Aneurysmal bone cyst
Aneurysmal bone cysts (ABCs) are rare benign lytic lesions of the bone.[1,2] Primary ABC accounts for 1%–2% of all primary bony tumors and usually presents in the first two decades of life.[3-7] A study describing the anatomical distribution of 897 ABCs found pelvic lesions in 11.6% of the cases, the fourth most frequent site in descending order after tibia, femur, and vertebra. Despite accounting for nearly half of all flat bone lesions, pelvic ABCs are extremely rare. Management of pelvic ABCs requires careful consideration of special factors, such as the risk of bleeding, proximity to neurovascular structures, relative inaccessibility, and damage to the integrity of weight-bearing structures such as the acetabulum or sacrum.[5,10,11] Potential treatment modalities include observation, direct injection of the cyst with a fibrosing agent, embolization, resection, and intralesional curettage with or without local adjuvant therapies. We present the rare case of a huge ABC extending over three pelvic zones: the ilium, ischium, and acetabulum. In this case, the challenges were its considerable size, location, proximity to the neurovascular bundle, and involvement of weight-bearing areas. We used a combined neoadjuvant and surgical approach that resulted in a successful outcome. The aim of reporting this case was to show that it is safe to surgically approach these lesions once devascularization with scleroembolic procedures augmented with intravenous bisphosphonate neoadjuvant treatment has taken place.

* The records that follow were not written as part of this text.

/-! The change `eng`. -/

@[simp] theorem Prim.eng_power (f : EngState → EngState) (s : State) : (Prim.run (.eng f) s).power = s.power := rfl
@[simp] theorem Prim.eng_fab (f : EngState → EngState) (s : State) : (Prim.run (.eng f) s).fab = s.fab := rfl
@[simp] theorem Prim.eng_run (f : EngState → EngState) (s : State) : (Prim.run (.eng f) s).run = s.run := rfl
@[simp] theorem Prim.eng_bytes (f : EngState → EngState) (s : State) : (Prim.run (.eng f) s).bytes = s.bytes := rfl
@[simp] theorem Prim.eng_mem (f : EngState → EngState) (s : State) : (Prim.run (.eng f) s).mem = s.mem := rfl
@[simp] theorem Prim.eng_eng (f : EngState → EngState) (s : State) : (Prim.run (.eng f) s).eng = f s.eng := rfl
@[simp] theorem Prim.eng_ten (f : EngState → EngState) (s : State) : (Prim.run (.eng f) s).ten = s.ten := rfl
@[simp] theorem Prim.eng_svc (f : EngState → EngState) (s : State) : (Prim.run (.eng f) s).svc = s.svc := rfl
@[simp] theorem Prim.eng_agenda (f : EngState → EngState) (s : State) : (Prim.run (.eng f) s).agenda = s.agenda := rfl
@[simp] theorem Prim.eng_free (f : EngState → EngState) (s : State) : (Prim.run (.eng f) s).free = s.free := rfl
@[simp] theorem Prim.eng_serial (f : EngState → EngState) (s : State) : (Prim.run (.eng f) s).serial = s.serial := rfl
@[simp] theorem Prim.eng_cur (f : EngState → EngState) (s : State) : (Prim.run (.eng f) s).cur = s.cur := rfl
@[simp] theorem Prim.eng_now (f : EngState → EngState) (s : State) : (Prim.run (.eng f) s).now = s.now := rfl

/-! The change `ten`. -/

@[simp] theorem Prim.ten_power (f : TenState → TenState) (s : State) : (Prim.run (.ten f) s).power = s.power := rfl
@[simp] theorem Prim.ten_fab (f : TenState → TenState) (s : State) : (Prim.run (.ten f) s).fab = s.fab := rfl
@[simp] theorem Prim.ten_run (f : TenState → TenState) (s : State) : (Prim.run (.ten f) s).run = s.run := rfl
@[simp] theorem Prim.ten_bytes (f : TenState → TenState) (s : State) : (Prim.run (.ten f) s).bytes = s.bytes := rfl
@[simp] theorem Prim.ten_mem (f : TenState → TenState) (s : State) : (Prim.run (.ten f) s).mem = s.mem := rfl
@[simp] theorem Prim.ten_eng (f : TenState → TenState) (s : State) : (Prim.run (.ten f) s).eng = s.eng := rfl
@[simp] theorem Prim.ten_ten (f : TenState → TenState) (s : State) : (Prim.run (.ten f) s).ten = f s.ten := rfl
@[simp] theorem Prim.ten_svc (f : TenState → TenState) (s : State) : (Prim.run (.ten f) s).svc = s.svc := rfl
@[simp] theorem Prim.ten_agenda (f : TenState → TenState) (s : State) : (Prim.run (.ten f) s).agenda = s.agenda := rfl
@[simp] theorem Prim.ten_free (f : TenState → TenState) (s : State) : (Prim.run (.ten f) s).free = s.free := rfl
@[simp] theorem Prim.ten_serial (f : TenState → TenState) (s : State) : (Prim.run (.ten f) s).serial = s.serial := rfl
@[simp] theorem Prim.ten_cur (f : TenState → TenState) (s : State) : (Prim.run (.ten f) s).cur = s.cur := rfl
@[simp] theorem Prim.ten_now (f : TenState → TenState) (s : State) : (Prim.run (.ten f) s).now = s.now := rfl

/-! The change `svc`. -/

@[simp] theorem Prim.svc_power (f : SvcState → SvcState) (s : State) : (Prim.run (.svc f) s).power = s.power := rfl
@[simp] theorem Prim.svc_fab (f : SvcState → SvcState) (s : State) : (Prim.run (.svc f) s).fab = s.fab := rfl
@[simp] theorem Prim.svc_run (f : SvcState → SvcState) (s : State) : (Prim.run (.svc f) s).run = s.run := rfl
@[simp] theorem Prim.svc_bytes (f : SvcState → SvcState) (s : State) : (Prim.run (.svc f) s).bytes = s.bytes := rfl
@[simp] theorem Prim.svc_mem (f : SvcState → SvcState) (s : State) : (Prim.run (.svc f) s).mem = s.mem := rfl
@[simp] theorem Prim.svc_eng (f : SvcState → SvcState) (s : State) : (Prim.run (.svc f) s).eng = s.eng := rfl
@[simp] theorem Prim.svc_ten (f : SvcState → SvcState) (s : State) : (Prim.run (.svc f) s).ten = s.ten := rfl
@[simp] theorem Prim.svc_svc (f : SvcState → SvcState) (s : State) : (Prim.run (.svc f) s).svc = f s.svc := rfl
@[simp] theorem Prim.svc_agenda (f : SvcState → SvcState) (s : State) : (Prim.run (.svc f) s).agenda = s.agenda := rfl
@[simp] theorem Prim.svc_free (f : SvcState → SvcState) (s : State) : (Prim.run (.svc f) s).free = s.free := rfl
@[simp] theorem Prim.svc_serial (f : SvcState → SvcState) (s : State) : (Prim.run (.svc f) s).serial = s.serial := rfl
@[simp] theorem Prim.svc_cur (f : SvcState → SvcState) (s : State) : (Prim.run (.svc f) s).cur = s.cur := rfl
@[simp] theorem Prim.svc_now (f : SvcState → SvcState) (s : State) : (Prim.run (.svc f) s).now = s.now := rfl

/-! The change `dram`. -/

@[simp] theorem Prim.dram_power (a : Nat) (bs : List Byte) (s : State) : (Prim.run (.dram a bs) s).power = s.power := rfl
@[simp] theorem Prim.dram_fab (a : Nat) (bs : List Byte) (s : State) : (Prim.run (.dram a bs) s).fab = s.fab := rfl
@[simp] theorem Prim.dram_run (a : Nat) (bs : List Byte) (s : State) : (Prim.run (.dram a bs) s).run = s.run := rfl
@[simp] theorem Prim.dram_bytes (a : Nat) (bs : List Byte) (s : State) : (Prim.run (.dram a bs) s).bytes = { s.bytes with dram := s.bytes.dram.write a bs } := rfl
@[simp] theorem Prim.dram_mem (a : Nat) (bs : List Byte) (s : State) : (Prim.run (.dram a bs) s).mem = s.mem := rfl
@[simp] theorem Prim.dram_eng (a : Nat) (bs : List Byte) (s : State) : (Prim.run (.dram a bs) s).eng = s.eng := rfl
@[simp] theorem Prim.dram_ten (a : Nat) (bs : List Byte) (s : State) : (Prim.run (.dram a bs) s).ten = s.ten := rfl
@[simp] theorem Prim.dram_svc (a : Nat) (bs : List Byte) (s : State) : (Prim.run (.dram a bs) s).svc = s.svc := rfl
@[simp] theorem Prim.dram_agenda (a : Nat) (bs : List Byte) (s : State) : (Prim.run (.dram a bs) s).agenda = s.agenda := rfl
@[simp] theorem Prim.dram_free (a : Nat) (bs : List Byte) (s : State) : (Prim.run (.dram a bs) s).free = s.free := rfl
@[simp] theorem Prim.dram_serial (a : Nat) (bs : List Byte) (s : State) : (Prim.run (.dram a bs) s).serial = s.serial := rfl
@[simp] theorem Prim.dram_cur (a : Nat) (bs : List Byte) (s : State) : (Prim.run (.dram a bs) s).cur = s.cur := rfl
@[simp] theorem Prim.dram_now (a : Nat) (bs : List Byte) (s : State) : (Prim.run (.dram a bs) s).now = s.now := rfl

/-! The change `host`. -/

@[simp] theorem Prim.host_power (a : Nat) (bs : List Byte) (s : State) : (Prim.run (.host a bs) s).power = s.power := rfl
@[simp] theorem Prim.host_fab (a : Nat) (bs : List Byte) (s : State) : (Prim.run (.host a bs) s).fab = s.fab := rfl
@[simp] theorem Prim.host_run (a : Nat) (bs : List Byte) (s : State) : (Prim.run (.host a bs) s).run = s.run := rfl
@[simp] theorem Prim.host_bytes (a : Nat) (bs : List Byte) (s : State) : (Prim.run (.host a bs) s).bytes = { s.bytes with host := s.bytes.host.write a bs } := rfl
@[simp] theorem Prim.host_mem (a : Nat) (bs : List Byte) (s : State) : (Prim.run (.host a bs) s).mem = s.mem := rfl
@[simp] theorem Prim.host_eng (a : Nat) (bs : List Byte) (s : State) : (Prim.run (.host a bs) s).eng = s.eng := rfl
@[simp] theorem Prim.host_ten (a : Nat) (bs : List Byte) (s : State) : (Prim.run (.host a bs) s).ten = s.ten := rfl
@[simp] theorem Prim.host_svc (a : Nat) (bs : List Byte) (s : State) : (Prim.run (.host a bs) s).svc = s.svc := rfl
@[simp] theorem Prim.host_agenda (a : Nat) (bs : List Byte) (s : State) : (Prim.run (.host a bs) s).agenda = s.agenda := rfl
@[simp] theorem Prim.host_free (a : Nat) (bs : List Byte) (s : State) : (Prim.run (.host a bs) s).free = s.free := rfl
@[simp] theorem Prim.host_serial (a : Nat) (bs : List Byte) (s : State) : (Prim.run (.host a bs) s).serial = s.serial := rfl
@[simp] theorem Prim.host_cur (a : Nat) (bs : List Byte) (s : State) : (Prim.run (.host a bs) s).cur = s.cur := rfl
@[simp] theorem Prim.host_now (a : Nat) (bs : List Byte) (s : State) : (Prim.run (.host a bs) s).now = s.now := rfl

A 21-year-old female teacher presented to our department in February 2012 complaining of pain in the left hip joint for the past 4 years. At the onset, the pain was dull but progressed in intensity over time. It aggravated with movement and improved with rest and oral analgesics. She gradually started limping and was using a cane to walk. In 2010, she had a biopsy taken in another hospital and was diagnosed with an ABC. During the following 2 years, she visited several hospitals in the country but was refused treatment due to the challenging nature of her tumor. Her physical examination showed a restricted and painful range of motion in the left hip joint. She also had a slight bulge at the left inguinal region, which was mildly tender to touch and with a hard consistency. Our initial radiological assessment included plain radiographs, computed tomography scan (CT), three-dimensional (3D) CT scan, and magnetic resonance imaging (MRI). The images revealed a 16 cm × 11 cm × 7 cm expansile lytic cavitary lesion over the left ilium, ischium, and acetabulum with characteristic multifluid levels. The mass fell short of the left sacroiliac joint but reached up to the midline of the pelvis displacing the uterus, cervix, and bladder toward the right. The outer cortex of the lesion showed thinning, occasional areas of the cortical break, a clear plane of separation, and no evidence of soft-tissue invasion. The femoral neurovascular bundle was well spared and away, the hip joint was congruent, and the cartilage and the proximal femur appeared normal. The intravenous gadolinium contrast-enhanced T1-weighted MRI showed evidence of linear septal-type enhancement within the lesion and no effusion in the hip joint [Figure 1]. The stage of the lesion was Enneking 3.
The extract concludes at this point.